Self-Portrait
An expressive way to do self portrait
This is a 30-minute self-portrait. I did it by putting a mirror in front of me.
This 30-min was done with a 3-min, 5-min warm up and two 20-mins to look and think closer. Regardless of how many minutes, each drawing allows me to determine what to keep, what not to keep, what to change in the next one and finally drive to a more organized piece.
For example, the first 3 minutes on A4 sketchbook determined that A4 paper is too small for me to express. I particularly wanted to include my hand in the drawing. I switched to A3 for the 5 minutes and I found that two hands are too much to include. My decision was made at this point to have my head and one hand in my self-portrait.

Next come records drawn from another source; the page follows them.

theorem tickTtl_keeps (h : Keeps p s0 s) : Keeps p s0 (tickTtl s) := by
  unfold tickTtl
  try dsimp only
  repeat' (
    first
      | with_reducible exact h | with_reducible rfl | with_reducible apply setLdg_keeps
      | (with_reducible apply foldl_keeps; intro _ _ h) | with_reducible apply Keeps.ite | split | rfl | dsimp only)

theorem tickStalls_keeps (h : Keeps p s0 s) (t : Nat) : Keeps p s0 (tickStalls s t) := by
  unfold tickStalls
  try dsimp only
  repeat' (
    first
      | with_reducible exact h | with_reducible rfl | with_reducible apply setRun_keeps
      | with_reducible apply raise_keeps | with_reducible apply bump_keeps
      | (with_reducible apply foldl_keeps; intro _ _ h) | with_reducible apply Keeps.ite | split | dsimp only)

theorem gateLedger_keeps (h : Keeps p s0 s) (t : Nat) : Keeps p s0 (gateLedger s t) := by
  unfold gateLedger
  try dsimp only
  repeat' (
    first
      | with_reducible exact h | with_reducible rfl | with_reducible apply setSlotSt_keeps
      | with_reducible apply setSlot_keeps | with_reducible apply setLdg_keeps
      | with_reducible apply issueRead_keeps | with_reducible apply fenceRefuse_keeps
      | (with_reducible apply foldl_keeps; intro _ _ h) | with_reducible apply Keeps.ite | split | rfl | dsimp only)

theorem takeReturn_keeps (h : Keeps p s0 s) (k : Nat) (bs : List Byte) (t : Nat) : Keeps p s0 (takeReturn s k bs t) :=
    by
  unfold takeReturn
  try dsimp only
  repeat' (
    first
      | with_reducible exact h | with_reducible rfl | with_reducible apply setSlot_keeps
      | with_reducible apply raise_keeps | with_reducible apply bump_keeps
      | (with_reducible apply foldl_keeps; intro _ _ h) | with_reducible apply Keeps.ite | split | dsimp only)

theorem refuseOrder_keeps (h : Keeps p s0 s) (o : Order) (t : Nat) : Keeps p s0 (refuseOrder s o t) := by
  unfold refuseOrder
  try dsimp only
  repeat' (
    first
      | with_reducible exact h | with_reducible rfl | with_reducible apply raise_keeps
      | with_reducible apply bump_keeps | with_reducible apply sendCtl_keeps
      | (with_reducible apply foldl_keeps; intro _ _ h) | with_reducible apply Keeps.ite | split | dsimp only)

theorem execOrderRx_keeps (bytes : List Byte) (src : Nat) (key : Nat) (t : Nat) : KeepsOut p s (execOrderRx bytes src
    key t s) := by
  have h : Keeps p s s := Keeps.start
  unfold execOrderRx
  try dsimp only
  repeat' (
    first
      | with_reducible exact h | with_reducible rfl | with_reducible exact KeepsOut.fault _
      | with_reducible apply KeepsOut.next | with_reducible apply setRun_keeps
      | with_reducible apply refuseOrder_keeps | (with_reducible apply foldl_keeps; intro _ _ h)
      | with_reducible apply Keeps.ite | with_reducible apply KeepsOut.ite | split | dsimp only)

theorem execLdgOrderAdmit_keeps (v : Word) (t : Nat) : KeepsOut p s (execLdgOrderAdmit v t s) := by
  have h : Keeps p s s := Keeps.start
  unfold execLdgOrderAdmit
  try dsimp only
  repeat' (
    first
      | with_reducible exact h | with_reducible rfl | with_reducible exact KeepsOut.fault _
      | with_reducible apply KeepsOut.next | with_reducible apply wr_keeps | with_reducible apply refuseClaim_keeps
      | with_reducible apply takePages_keeps | with_reducible apply setSlot_keeps
      | with_reducible apply setRun_keeps | with_reducible apply setLdg_keeps
      | (with_reducible apply foldl_keeps; intro _ _ h) | with_reducible apply Keeps.ite
      | with_reducible apply KeepsOut.ite | split | rfl | dsimp only)

theorem execOrderRefuseNoticeRx_keeps (k : Nat) (reason : Nat) (t : Nat) : KeepsOut p s (execOrderRefuseNoticeRx k
    reason t s) := by
  have h : Keeps p s s := Keeps.start
  unfold execOrderRefuseNoticeRx
  try dsimp only
  repeat' (
    first
      | with_reducible exact h | with_reducible rfl | with_reducible exact KeepsOut.fault _
      | with_reducible apply KeepsOut.next | with_reducible apply endRequest_keeps
      | with_reducible apply shipFailed_keeps | (with_reducible apply foldl_keeps; intro _ _ h)
      | with_reducible apply Keeps.ite | with_reducible apply KeepsOut.ite | split | dsimp only)

theorem execOrderQueueTimeout_keeps (m : Nat) (t : Nat) : KeepsOut p s (execOrderQueueTimeout m t s) := by
  have h : Keeps p s s := Keeps.start
  unfold execOrderQueueTimeout
  try dsimp only
  repeat' (
    first
      | with_reducible exact h | with_reducible rfl | with_reducible exact KeepsOut.fault _
      | with_reducible apply KeepsOut.next | with_reducible apply refuseOrder_keeps
      | with_reducible apply setRun_keeps | (with_reducible apply foldl_keeps; intro _ _ h)
      | with_reducible apply Keeps.ite | with_reducible apply KeepsOut.ite | split | dsimp only)

theorem dropTransfers_keeps (h : Keeps p s0 s) (k : Nat) : Keeps p s0 (dropTransfers s k) := by
  unfold dropTransfers
  try dsimp only
  repeat' (
    first
      | with_reducible exact h | with_reducible rfl | with_reducible apply endTransfer_keeps
      | with_reducible apply setFab_keeps | (with_reducible apply foldl_keeps; intro _ _ h)
      | with_reducible apply Keeps.ite | split | rfl | dsimp only)

theorem execOrderWithdrawRx_keeps (src : Nat) (decSlot : Nat) : KeepsOut p s (execOrderWithdrawRx src decSlot s) := by
  have h : Keeps p s s := Keeps.start
  unfold execOrderWithdrawRx
  try dsimp only
  repeat' (
    first
      | with_reducible exact h | with_reducible rfl | with_reducible exact KeepsOut.fault _
      | with_reducible apply KeepsOut.next | with_reducible apply setLdg_keeps | with_reducible apply setSlot_keeps
      | with_reducible apply freeSlot_keeps | with_reducible apply dropTransfers_keeps
      | (with_reducible apply foldl_keeps; intro _ _ h) | with_reducible apply Keeps.ite
      | with_reducible apply KeepsOut.ite | split | rfl | dsimp only)

theorem writePages_keeps (h : Keeps p s0 s) (p_ size : Nat) (bs : List Byte) (l : List Nat) :
    Keeps p s0 (writePages s p_ size bs l) := by
  induction l generalizing s bs with
  | nil => exact h
  | cons pg l ih => exact ih (memWrite_keeps h _ _) _

theorem execKvShipComplete_keeps (k : Nat) (pages : List Byte) (token : Option Nat) (autoSt : Nat) (t : Nat) :
    KeepsOut p s (execKvShipComplete k pages token autoSt t s) := by
  have h : Keeps p s s := Keeps.start
  unfold execKvShipComplete
  try dsimp only
  repeat' (
    first
      | with_reducible exact h | with_reducible rfl | with_reducible exact KeepsOut.fault _
      | with_reducible apply KeepsOut.next | with_reducible apply writePages_keeps
      | with_reducible apply emitRow_keeps | with_reducible apply setSlot_keeps | with_reducible apply wr_keeps
      | with_reducible apply settleSlot_keeps | with_reducible apply writeBatch_keeps
      | (with_reducible apply foldl_keeps; intro _ _ h) | (with_reducible apply foldl_fst_keeps; intro _ _ h)
      | (with_reducible apply foldl_snd_keeps; intro _ _ h) | with_reducible apply Keeps.ite
      | with_reducible apply KeepsOut.ite | split | dsimp only)

theorem execKvShipTimeout_keeps (k : Nat) (t : Nat) : KeepsOut p s (execKvShipTimeout k t s) := by
  have h : Keeps p s s := Keeps.start
  unfold execKvShipTimeout
  try dsimp only
  repeat' (
    first
      | with_reducible exact h | with_reducible rfl | with_reducible exact KeepsOut.fault _
      | with_reducible apply KeepsOut.next | with_reducible apply shipFailed_keeps
      | with_reducible apply dropTransfers_keeps | (with_reducible apply foldl_keeps; intro _ _ h)
      | with_reducible apply Keeps.ite | with_reducible apply KeepsOut.ite | split | dsimp only)

end Sys2Proof.Machine
end

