-- ==== Sys2Proof/Laws/KeepsFabric.lean ====
section
/-! SUPPORT. Every operation of Machine/Fabric.lean keeps the anchor (Laws/Keeps.lean). -/

namespace Sys2Proof.Machine

variable {α : Type} {p : Anchor → α} {s0 s : State}

theorem noteReject_keeps (h : Keeps p s0 s) (g : Nat) : Keeps p s0 (noteReject s g) := by
  unfold noteReject
  try dsimp only
  repeat' (
    first
      | with_reducible exact h | with_reducible rfl | (with_reducible apply foldl_keeps; intro _ _ h)
      | simp only [Keeps.upd_iff] | with_reducible apply Keeps.ite | split | dsimp only)

theorem keyRejectOwn_keeps (h : Keeps p s0 s) (tag : Nat) (reason : Nat) (t : Nat) : Keeps p s0 (keyRejectOwn s tag
    reason t) := by
  unfold keyRejectOwn
  try dsimp only
  repeat' (
    first
      | with_reducible exact h | with_reducible rfl | with_reducible apply finishItem_keeps
      | with_reducible apply closeTag_keeps | with_reducible apply noteReject_keeps
      | with_reducible apply endTransfer_keeps | with_reducible apply reapTransfers_keeps
      | with_reducible apply setFab_keeps | (with_reducible apply foldl_keeps; intro _ _ h)
      | with_reducible apply Keeps.ite | split | rfl | dsimp only)

theorem rejectPacket_keeps (h : Keeps p s0 s) (point : Nat) (reason : Nat) (part : Nat) (p_ : Packet) (t : Nat) :
    Keeps p s0 (rejectPacket s point reason part p_ t) := by
  unfold rejectPacket
  try dsimp only
  repeat' (
    first
      | with_reducible exact h | with_reducible rfl | with_reducible apply packetReject_keeps
      | with_reducible apply keyRejectOwn_keeps | with_reducible apply noteReject_keeps
      | with_reducible apply sendCtl_keeps | with_reducible apply bump_keeps
      | (with_reducible apply foldl_keeps; intro _ _ h) | with_reducible apply Keeps.ite | split | dsimp only)

theorem execKeyRejectNoticeRx_keeps (tag : Nat) (reason : Nat) (t : Nat) : KeepsOut p s (execKeyRejectNoticeRx tag
    reason t s) := by
  have h : Keeps p s s := Keeps.start
  unfold execKeyRejectNoticeRx
  try dsimp only
  repeat' (
    first
      | with_reducible exact h | with_reducible rfl | with_reducible exact KeepsOut.fault _
      | with_reducible apply KeepsOut.next | with_reducible apply raise_keeps | with_reducible apply bump_keeps
      | with_reducible apply keyRejectOwn_keeps | (with_reducible apply foldl_keeps; intro _ _ h)
      | with_reducible apply Keeps.ite | with_reducible apply KeepsOut.ite | split | dsimp only)

theorem putInFlow_keeps (h : Keeps p s0 s) (f : InFlow) : Keeps p s0 (putInFlow s f) := by
  unfold putInFlow
  try dsimp only
  repeat' (
    first
      | with_reducible exact h | with_reducible rfl | with_reducible apply setFab_keeps
      | (with_reducible apply foldl_keeps; intro _ _ h) | with_reducible apply Keeps.ite | split | rfl | dsimp only)

theorem deliver_keeps (h : Keeps p s0 s) (p_ : Packet) : Keeps p s0 (deliver s p_) := by
  unfold deliver
  try dsimp only
  repeat' (
    first
      | with_reducible exact h | with_reducible rfl | with_reducible apply setFab_keeps
      | (with_reducible apply foldl_keeps; intro _ _ h) | with_reducible apply Keeps.ite | split | rfl | dsimp only)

When moving on to the 20 minutes, I took a minute to think: I felt that I needed to be more relaxed and don’t worry too much…it’s just charcoal drawing on a piece of paper. Nothing is going to hurt. I then tested a different way to draw portrait where I darken the whole page and rubber off white area. That is, using both charcoal and rubber as my drawing tool. I wanted to be expressive rather than measured. The two 20 minutes were the opportunities to collect mentally what I wanted to keep in the final 30 minutes.
By keeping my intention from the very beginning, to make an expressive self-portrait, I created the below piece. I like how I rubbered off the highlights, the directions of the rubbing, and how lights/darks were handled.



Very expressive! And for the reasons you said -- the values, simplicity/omission, your beautiful lines.